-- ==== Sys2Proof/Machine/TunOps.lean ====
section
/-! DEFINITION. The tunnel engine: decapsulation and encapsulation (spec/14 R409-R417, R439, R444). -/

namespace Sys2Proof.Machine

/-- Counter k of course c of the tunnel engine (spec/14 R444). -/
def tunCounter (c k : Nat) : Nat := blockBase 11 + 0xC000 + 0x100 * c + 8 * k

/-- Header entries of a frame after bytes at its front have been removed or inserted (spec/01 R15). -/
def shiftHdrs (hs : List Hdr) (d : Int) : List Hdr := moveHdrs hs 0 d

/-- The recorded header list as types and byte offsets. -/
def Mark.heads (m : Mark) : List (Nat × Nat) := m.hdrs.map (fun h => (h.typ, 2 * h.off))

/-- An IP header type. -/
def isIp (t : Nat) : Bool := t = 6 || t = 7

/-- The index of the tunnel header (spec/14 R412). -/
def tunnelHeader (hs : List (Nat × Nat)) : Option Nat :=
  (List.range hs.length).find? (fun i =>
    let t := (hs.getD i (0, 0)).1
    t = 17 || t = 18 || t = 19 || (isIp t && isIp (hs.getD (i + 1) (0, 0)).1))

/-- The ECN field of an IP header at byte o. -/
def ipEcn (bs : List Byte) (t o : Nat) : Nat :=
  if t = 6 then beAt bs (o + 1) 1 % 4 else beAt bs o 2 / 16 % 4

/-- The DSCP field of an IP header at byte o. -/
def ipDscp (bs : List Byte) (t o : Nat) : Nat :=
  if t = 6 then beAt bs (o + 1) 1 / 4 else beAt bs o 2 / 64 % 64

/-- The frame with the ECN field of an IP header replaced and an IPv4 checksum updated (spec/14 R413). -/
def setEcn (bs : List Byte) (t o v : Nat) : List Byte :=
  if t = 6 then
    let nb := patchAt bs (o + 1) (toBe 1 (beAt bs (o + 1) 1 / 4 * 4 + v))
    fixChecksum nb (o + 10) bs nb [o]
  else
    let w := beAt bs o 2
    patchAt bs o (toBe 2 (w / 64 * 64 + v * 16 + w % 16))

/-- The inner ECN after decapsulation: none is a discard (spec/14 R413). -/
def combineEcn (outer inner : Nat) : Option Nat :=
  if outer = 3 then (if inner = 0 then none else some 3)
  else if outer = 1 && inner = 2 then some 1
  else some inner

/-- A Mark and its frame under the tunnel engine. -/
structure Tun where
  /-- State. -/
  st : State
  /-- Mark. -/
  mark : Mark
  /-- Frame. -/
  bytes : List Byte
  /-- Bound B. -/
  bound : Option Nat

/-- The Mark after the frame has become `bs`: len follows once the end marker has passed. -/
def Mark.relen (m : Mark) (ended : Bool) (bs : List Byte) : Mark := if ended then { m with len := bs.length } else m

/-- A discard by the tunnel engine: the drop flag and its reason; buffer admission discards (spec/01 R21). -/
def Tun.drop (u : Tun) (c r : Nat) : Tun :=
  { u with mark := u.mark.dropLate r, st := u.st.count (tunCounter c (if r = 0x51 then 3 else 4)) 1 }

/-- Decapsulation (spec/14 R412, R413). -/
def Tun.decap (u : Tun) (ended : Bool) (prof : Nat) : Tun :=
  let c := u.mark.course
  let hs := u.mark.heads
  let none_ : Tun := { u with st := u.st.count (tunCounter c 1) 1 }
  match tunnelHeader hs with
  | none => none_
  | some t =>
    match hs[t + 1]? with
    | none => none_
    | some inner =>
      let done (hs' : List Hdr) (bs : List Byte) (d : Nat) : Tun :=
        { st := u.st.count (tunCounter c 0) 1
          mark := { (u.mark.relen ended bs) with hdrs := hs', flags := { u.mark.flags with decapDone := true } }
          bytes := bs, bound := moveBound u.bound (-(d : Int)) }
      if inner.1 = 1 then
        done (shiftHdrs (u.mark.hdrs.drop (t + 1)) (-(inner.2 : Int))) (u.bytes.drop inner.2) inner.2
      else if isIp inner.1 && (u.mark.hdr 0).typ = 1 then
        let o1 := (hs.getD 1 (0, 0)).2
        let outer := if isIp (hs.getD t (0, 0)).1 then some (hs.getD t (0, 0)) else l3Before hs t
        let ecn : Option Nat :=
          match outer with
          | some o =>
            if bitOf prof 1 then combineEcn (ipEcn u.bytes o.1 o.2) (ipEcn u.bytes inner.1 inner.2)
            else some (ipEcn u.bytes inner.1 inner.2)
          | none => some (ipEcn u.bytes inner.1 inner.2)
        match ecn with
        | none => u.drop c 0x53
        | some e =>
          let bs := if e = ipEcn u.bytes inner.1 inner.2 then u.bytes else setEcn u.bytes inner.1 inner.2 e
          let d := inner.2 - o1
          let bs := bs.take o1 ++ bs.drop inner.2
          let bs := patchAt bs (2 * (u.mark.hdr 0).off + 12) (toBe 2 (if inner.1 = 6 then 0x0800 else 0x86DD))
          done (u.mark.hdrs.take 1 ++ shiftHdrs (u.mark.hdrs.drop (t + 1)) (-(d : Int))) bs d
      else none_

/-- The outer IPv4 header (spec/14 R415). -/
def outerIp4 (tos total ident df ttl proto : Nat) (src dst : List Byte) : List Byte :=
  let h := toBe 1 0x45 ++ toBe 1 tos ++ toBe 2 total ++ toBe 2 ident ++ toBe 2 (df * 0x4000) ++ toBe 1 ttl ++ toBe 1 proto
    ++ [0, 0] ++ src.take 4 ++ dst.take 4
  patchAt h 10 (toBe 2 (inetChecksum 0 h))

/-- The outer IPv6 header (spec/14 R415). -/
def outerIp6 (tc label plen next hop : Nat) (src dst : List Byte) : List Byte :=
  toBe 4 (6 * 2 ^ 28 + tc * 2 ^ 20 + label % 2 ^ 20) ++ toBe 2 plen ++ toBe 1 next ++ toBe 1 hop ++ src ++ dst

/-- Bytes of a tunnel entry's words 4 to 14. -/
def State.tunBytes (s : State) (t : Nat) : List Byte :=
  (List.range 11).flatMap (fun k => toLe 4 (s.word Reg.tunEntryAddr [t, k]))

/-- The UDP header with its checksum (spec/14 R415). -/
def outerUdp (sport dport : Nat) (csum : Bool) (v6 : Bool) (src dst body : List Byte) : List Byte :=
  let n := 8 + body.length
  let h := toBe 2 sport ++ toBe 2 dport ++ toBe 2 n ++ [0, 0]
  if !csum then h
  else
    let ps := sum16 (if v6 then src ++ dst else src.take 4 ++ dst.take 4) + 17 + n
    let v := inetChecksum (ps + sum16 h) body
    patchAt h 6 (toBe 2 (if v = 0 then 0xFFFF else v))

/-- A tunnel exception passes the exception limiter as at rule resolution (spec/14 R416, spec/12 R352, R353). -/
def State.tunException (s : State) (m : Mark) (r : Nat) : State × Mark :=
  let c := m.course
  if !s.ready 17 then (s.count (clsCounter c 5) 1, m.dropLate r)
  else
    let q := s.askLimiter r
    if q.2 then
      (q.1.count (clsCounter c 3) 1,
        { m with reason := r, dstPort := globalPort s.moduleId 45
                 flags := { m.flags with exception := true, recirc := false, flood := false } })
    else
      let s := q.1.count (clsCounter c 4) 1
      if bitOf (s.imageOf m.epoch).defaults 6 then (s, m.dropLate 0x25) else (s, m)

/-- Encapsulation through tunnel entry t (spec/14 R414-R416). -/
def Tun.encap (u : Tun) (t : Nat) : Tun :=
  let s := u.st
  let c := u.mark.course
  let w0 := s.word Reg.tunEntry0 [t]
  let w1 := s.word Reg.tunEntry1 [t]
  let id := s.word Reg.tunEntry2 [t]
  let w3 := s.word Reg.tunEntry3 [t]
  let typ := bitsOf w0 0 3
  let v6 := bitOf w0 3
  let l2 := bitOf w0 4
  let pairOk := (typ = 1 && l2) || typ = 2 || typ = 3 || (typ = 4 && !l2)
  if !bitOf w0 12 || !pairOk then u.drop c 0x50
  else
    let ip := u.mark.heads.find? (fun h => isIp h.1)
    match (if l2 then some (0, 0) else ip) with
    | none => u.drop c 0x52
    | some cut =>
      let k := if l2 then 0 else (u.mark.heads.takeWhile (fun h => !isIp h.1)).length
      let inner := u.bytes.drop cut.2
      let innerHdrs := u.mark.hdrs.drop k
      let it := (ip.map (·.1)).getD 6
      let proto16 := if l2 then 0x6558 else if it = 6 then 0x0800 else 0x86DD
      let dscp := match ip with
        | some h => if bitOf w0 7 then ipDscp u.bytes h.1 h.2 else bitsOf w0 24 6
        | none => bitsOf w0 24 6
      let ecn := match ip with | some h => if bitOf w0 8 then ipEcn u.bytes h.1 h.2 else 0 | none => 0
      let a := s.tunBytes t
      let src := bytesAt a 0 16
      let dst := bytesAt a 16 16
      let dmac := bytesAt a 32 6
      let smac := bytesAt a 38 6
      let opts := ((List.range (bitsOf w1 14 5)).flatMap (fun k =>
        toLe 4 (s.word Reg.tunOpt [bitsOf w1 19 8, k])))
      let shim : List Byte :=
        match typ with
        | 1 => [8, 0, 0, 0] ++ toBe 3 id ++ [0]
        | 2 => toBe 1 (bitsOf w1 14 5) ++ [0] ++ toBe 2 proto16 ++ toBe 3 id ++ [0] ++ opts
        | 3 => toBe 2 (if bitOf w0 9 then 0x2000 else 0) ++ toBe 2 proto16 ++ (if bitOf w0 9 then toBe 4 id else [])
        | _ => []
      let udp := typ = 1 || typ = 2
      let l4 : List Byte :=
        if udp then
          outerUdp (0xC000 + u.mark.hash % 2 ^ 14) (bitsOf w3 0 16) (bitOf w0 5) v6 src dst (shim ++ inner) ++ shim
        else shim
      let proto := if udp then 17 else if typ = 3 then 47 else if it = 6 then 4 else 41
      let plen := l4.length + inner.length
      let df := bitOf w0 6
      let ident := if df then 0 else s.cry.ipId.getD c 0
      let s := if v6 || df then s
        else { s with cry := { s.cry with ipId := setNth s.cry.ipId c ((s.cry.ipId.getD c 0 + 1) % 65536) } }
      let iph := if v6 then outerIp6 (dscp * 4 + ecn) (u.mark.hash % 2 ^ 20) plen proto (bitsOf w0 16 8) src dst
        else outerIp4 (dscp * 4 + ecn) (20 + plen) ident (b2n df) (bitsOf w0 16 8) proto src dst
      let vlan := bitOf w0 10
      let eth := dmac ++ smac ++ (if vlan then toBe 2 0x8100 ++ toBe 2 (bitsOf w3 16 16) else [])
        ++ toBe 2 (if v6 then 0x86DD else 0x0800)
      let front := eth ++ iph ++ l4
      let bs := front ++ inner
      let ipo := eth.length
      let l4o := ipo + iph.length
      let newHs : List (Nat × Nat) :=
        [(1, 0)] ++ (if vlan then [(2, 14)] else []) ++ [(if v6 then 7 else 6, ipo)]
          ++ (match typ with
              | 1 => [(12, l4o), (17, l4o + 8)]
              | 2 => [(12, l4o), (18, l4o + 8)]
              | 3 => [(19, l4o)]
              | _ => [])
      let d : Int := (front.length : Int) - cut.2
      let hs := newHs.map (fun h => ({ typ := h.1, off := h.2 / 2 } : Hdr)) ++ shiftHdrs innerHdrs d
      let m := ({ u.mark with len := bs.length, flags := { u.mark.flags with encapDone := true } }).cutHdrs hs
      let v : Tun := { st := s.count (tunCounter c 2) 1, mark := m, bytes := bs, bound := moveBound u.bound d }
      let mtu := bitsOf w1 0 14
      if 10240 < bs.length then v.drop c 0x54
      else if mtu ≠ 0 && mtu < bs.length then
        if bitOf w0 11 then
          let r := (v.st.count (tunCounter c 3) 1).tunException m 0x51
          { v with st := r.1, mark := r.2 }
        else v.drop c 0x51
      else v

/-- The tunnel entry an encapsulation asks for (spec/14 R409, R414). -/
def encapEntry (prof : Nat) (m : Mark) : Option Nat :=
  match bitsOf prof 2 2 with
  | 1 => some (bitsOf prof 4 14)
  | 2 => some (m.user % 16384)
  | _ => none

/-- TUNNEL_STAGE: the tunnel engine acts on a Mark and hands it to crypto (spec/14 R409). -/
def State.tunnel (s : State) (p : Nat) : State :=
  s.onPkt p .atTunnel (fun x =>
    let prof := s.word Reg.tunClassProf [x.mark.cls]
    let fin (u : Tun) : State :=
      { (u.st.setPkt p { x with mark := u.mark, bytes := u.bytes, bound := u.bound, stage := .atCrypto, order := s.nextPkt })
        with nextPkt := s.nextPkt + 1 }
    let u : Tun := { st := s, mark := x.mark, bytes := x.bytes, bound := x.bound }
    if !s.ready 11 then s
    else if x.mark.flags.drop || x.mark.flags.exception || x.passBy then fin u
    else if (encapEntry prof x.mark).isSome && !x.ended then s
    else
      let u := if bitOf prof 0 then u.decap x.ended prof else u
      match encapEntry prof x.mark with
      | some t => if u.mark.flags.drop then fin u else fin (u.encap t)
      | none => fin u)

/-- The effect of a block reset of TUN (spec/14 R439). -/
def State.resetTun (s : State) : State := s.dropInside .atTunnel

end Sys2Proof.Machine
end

---

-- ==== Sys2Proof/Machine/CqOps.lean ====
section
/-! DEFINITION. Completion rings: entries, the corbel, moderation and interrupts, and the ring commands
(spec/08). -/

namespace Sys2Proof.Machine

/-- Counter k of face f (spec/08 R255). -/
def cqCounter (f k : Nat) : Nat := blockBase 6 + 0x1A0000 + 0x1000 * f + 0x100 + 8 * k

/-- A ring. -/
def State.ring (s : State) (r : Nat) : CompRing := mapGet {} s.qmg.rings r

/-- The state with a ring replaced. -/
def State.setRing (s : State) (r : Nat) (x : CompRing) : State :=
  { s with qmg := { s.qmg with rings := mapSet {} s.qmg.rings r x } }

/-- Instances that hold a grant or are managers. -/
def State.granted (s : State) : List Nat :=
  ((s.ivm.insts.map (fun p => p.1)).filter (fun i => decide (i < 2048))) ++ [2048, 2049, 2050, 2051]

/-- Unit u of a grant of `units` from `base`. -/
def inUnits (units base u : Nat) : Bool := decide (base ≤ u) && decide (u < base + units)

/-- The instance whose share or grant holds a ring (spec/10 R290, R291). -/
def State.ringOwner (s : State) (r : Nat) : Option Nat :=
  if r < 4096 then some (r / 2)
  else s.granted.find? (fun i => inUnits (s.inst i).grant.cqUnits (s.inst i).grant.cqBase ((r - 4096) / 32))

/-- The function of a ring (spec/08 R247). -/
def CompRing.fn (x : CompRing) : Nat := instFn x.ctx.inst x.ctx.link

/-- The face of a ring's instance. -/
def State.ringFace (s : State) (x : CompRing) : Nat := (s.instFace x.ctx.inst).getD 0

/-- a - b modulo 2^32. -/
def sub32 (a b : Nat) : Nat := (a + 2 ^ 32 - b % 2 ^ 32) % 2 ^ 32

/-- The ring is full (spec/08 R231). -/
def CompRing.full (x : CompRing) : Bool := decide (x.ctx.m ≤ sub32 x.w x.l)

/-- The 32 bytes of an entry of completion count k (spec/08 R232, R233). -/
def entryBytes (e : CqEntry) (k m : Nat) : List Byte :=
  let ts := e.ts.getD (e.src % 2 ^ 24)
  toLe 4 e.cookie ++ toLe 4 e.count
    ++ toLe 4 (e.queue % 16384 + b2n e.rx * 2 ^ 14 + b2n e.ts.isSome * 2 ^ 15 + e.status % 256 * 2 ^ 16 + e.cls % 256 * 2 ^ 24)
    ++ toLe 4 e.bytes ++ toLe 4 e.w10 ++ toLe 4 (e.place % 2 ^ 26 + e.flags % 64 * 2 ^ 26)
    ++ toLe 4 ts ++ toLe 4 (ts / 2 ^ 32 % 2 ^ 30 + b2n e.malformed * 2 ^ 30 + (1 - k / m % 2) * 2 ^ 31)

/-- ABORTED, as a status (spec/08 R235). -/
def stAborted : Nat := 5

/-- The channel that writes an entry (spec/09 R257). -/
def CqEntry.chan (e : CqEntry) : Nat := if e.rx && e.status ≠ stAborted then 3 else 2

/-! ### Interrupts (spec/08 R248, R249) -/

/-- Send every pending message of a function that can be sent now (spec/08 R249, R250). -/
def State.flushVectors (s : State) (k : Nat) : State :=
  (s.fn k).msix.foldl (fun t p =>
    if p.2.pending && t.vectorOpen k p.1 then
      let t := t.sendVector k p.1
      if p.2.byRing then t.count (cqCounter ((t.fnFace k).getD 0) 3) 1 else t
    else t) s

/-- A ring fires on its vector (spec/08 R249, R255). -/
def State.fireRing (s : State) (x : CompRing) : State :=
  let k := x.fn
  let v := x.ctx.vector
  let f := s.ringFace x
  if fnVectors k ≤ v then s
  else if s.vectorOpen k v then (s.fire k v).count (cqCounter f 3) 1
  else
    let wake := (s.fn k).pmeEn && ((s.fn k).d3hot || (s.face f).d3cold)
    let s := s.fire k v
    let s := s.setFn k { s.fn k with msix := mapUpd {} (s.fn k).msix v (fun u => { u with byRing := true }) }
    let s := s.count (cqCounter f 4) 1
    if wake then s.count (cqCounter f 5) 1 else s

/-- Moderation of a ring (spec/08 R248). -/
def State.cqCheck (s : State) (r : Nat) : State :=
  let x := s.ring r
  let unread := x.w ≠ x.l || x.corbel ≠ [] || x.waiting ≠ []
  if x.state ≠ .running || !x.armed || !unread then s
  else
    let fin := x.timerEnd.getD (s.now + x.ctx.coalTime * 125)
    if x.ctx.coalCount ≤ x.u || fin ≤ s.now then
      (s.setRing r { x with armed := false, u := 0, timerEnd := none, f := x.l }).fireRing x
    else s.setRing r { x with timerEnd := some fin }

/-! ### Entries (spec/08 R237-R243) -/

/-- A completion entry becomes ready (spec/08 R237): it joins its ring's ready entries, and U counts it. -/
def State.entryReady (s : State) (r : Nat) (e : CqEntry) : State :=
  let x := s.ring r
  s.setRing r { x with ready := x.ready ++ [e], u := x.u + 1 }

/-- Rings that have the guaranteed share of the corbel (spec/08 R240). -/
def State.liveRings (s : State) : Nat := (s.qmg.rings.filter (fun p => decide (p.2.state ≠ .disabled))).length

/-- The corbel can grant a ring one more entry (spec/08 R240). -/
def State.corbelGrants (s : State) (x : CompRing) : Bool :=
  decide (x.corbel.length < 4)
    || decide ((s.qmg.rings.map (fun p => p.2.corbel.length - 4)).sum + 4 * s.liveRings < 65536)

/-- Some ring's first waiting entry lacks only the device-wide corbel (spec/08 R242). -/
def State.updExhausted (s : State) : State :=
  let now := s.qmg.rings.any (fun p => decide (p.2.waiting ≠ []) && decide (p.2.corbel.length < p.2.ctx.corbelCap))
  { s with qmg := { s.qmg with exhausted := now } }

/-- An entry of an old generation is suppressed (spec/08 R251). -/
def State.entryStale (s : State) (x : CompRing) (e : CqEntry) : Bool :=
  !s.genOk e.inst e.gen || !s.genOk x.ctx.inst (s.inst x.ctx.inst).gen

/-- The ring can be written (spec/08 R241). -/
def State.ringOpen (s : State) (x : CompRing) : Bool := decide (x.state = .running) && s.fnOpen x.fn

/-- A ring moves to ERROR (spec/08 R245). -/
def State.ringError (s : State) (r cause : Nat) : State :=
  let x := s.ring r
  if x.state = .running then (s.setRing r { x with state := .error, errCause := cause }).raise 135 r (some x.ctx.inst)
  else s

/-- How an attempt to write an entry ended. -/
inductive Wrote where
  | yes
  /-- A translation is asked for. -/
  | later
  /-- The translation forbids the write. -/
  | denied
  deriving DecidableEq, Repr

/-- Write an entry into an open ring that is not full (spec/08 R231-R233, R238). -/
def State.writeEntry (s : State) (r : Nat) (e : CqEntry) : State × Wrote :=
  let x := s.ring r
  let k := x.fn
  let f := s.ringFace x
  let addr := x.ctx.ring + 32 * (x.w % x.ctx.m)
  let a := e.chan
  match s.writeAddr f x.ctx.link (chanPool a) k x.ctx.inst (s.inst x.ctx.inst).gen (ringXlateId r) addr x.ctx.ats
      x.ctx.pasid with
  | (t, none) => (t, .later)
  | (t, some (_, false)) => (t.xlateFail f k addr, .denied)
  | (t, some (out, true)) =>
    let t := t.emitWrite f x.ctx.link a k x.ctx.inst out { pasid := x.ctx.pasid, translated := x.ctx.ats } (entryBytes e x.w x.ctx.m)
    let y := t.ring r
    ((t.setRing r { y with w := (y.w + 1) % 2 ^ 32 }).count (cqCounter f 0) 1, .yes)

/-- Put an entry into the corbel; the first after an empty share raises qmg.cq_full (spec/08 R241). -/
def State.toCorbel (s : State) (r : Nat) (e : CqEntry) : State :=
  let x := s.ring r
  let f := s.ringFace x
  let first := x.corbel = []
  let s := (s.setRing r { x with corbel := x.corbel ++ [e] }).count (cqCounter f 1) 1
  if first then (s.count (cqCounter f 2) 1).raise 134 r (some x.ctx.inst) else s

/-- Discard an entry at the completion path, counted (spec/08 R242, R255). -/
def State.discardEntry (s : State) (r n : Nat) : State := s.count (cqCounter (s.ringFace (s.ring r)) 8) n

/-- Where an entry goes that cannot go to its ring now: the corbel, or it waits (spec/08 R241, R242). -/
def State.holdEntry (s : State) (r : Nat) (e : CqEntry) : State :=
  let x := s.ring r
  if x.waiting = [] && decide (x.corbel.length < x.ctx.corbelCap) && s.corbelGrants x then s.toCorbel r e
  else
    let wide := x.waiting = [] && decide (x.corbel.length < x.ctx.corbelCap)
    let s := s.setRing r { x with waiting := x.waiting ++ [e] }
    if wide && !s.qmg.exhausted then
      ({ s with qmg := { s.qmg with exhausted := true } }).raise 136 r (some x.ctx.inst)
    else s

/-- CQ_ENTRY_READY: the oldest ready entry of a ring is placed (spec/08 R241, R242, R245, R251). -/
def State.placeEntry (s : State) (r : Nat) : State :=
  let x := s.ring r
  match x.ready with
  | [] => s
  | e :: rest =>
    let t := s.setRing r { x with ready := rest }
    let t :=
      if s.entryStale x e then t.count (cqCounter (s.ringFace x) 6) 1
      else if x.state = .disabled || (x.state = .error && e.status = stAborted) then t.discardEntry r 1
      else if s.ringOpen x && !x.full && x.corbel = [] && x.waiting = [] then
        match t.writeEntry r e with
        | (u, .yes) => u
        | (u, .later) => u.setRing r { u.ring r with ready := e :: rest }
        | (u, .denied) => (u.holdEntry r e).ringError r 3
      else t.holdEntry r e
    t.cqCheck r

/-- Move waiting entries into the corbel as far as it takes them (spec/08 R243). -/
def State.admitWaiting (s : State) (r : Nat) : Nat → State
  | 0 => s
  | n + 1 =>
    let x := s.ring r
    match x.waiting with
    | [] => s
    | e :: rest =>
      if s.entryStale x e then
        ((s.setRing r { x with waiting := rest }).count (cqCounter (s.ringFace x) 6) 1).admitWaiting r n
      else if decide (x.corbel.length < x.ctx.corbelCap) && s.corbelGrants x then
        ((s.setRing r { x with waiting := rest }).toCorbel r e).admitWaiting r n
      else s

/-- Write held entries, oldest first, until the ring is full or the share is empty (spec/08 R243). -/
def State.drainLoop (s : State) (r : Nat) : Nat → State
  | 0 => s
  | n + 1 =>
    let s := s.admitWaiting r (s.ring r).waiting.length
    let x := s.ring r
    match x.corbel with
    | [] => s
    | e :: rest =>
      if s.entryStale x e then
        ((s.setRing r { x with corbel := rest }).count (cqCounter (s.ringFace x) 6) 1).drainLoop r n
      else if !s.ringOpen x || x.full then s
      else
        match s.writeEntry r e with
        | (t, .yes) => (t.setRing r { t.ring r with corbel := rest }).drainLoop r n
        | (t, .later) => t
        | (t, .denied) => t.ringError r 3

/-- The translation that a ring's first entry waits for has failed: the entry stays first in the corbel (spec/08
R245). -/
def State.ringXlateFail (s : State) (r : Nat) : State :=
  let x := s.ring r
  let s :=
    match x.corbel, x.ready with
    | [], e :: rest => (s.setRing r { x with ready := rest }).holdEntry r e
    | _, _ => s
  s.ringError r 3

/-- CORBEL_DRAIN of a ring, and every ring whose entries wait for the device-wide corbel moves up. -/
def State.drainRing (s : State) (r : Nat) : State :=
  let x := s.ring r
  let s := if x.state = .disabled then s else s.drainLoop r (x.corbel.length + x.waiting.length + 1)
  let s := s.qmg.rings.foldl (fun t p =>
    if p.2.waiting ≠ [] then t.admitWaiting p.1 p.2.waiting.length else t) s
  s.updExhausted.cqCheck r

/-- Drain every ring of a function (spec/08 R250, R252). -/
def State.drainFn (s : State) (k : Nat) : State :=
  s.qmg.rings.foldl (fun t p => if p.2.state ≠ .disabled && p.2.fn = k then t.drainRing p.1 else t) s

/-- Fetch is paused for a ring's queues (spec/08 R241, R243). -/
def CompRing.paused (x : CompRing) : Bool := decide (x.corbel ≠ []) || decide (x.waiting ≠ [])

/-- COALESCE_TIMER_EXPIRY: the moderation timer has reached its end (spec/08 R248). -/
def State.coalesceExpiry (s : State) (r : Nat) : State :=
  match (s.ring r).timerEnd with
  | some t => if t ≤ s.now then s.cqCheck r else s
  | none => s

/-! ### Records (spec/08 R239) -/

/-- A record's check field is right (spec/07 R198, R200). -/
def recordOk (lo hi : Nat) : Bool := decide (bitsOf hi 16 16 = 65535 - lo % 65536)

Your objective
Only one part of the material above is to be transcribed, namely the lines starting with the line that has "-- ==== Sys2Proof/Machine/TunOps.lean" and going on through the line that has "patchAt bs o", exactly as they stand.

Solution to this task
-- ==== Sys2Proof/Machine/TunOps.lean ====
section
/-! DEFINITION. The tunnel engine: decapsulation and encapsulation (spec/14 R409-R417, R439, R444). -/

namespace Sys2Proof.Machine

/-- Counter k of course c of the tunnel engine (spec/14 R444). -/
def tunCounter (c k : Nat) : Nat := blockBase 11 + 0xC000 + 0x100 * c + 8 * k

/-- Header entries of a frame after bytes at its front have been removed or inserted (spec/01 R15). -/
def shiftHdrs (hs : List Hdr) (d : Int) : List Hdr := moveHdrs hs 0 d

/-- The recorded header list as types and byte offsets. -/
def Mark.heads (m : Mark) : List (Nat × Nat) := m.hdrs.map (fun h => (h.typ, 2 * h.off))

/-- An IP header type. -/
def isIp (t : Nat) : Bool := t = 6 || t = 7

/-- The index of the tunnel header (spec/14 R412). -/
def tunnelHeader (hs : List (Nat × Nat)) : Option Nat :=
  (List.range hs.length).find? (fun i =>
    let t := (hs.getD i (0, 0)).1
    t = 17 || t = 18 || t = 19 || (isIp t && isIp (hs.getD (i + 1) (0, 0)).1))

/-- The ECN field of an IP header at byte o. -/
def ipEcn (bs : List Byte) (t o : Nat) : Nat :=
  if t = 6 then beAt bs (o + 1) 1 % 4 else beAt bs o 2 / 16 % 4

/-- The DSCP field of an IP header at byte o. -/
def ipDscp (bs : List Byte) (t o : Nat) : Nat :=
  if t = 6 then beAt bs (o + 1) 1 / 4 else beAt bs o 2 / 64 % 64

/-- The frame with the ECN field of an IP header replaced and an IPv4 checksum updated (spec/14 R413). -/
def setEcn (bs : List Byte) (t o v : Nat) : List Byte :=
  if t = 6 then
    let nb := patchAt bs (o + 1) (toBe 1 (beAt bs (o + 1) 1 / 4 * 4 + v))
    fixChecksum nb (o + 10) bs nb [o]
  else
    let w := beAt bs o 2
    patchAt bs o (toBe 2 (w / 64 * 64 + v * 16 + w % 16))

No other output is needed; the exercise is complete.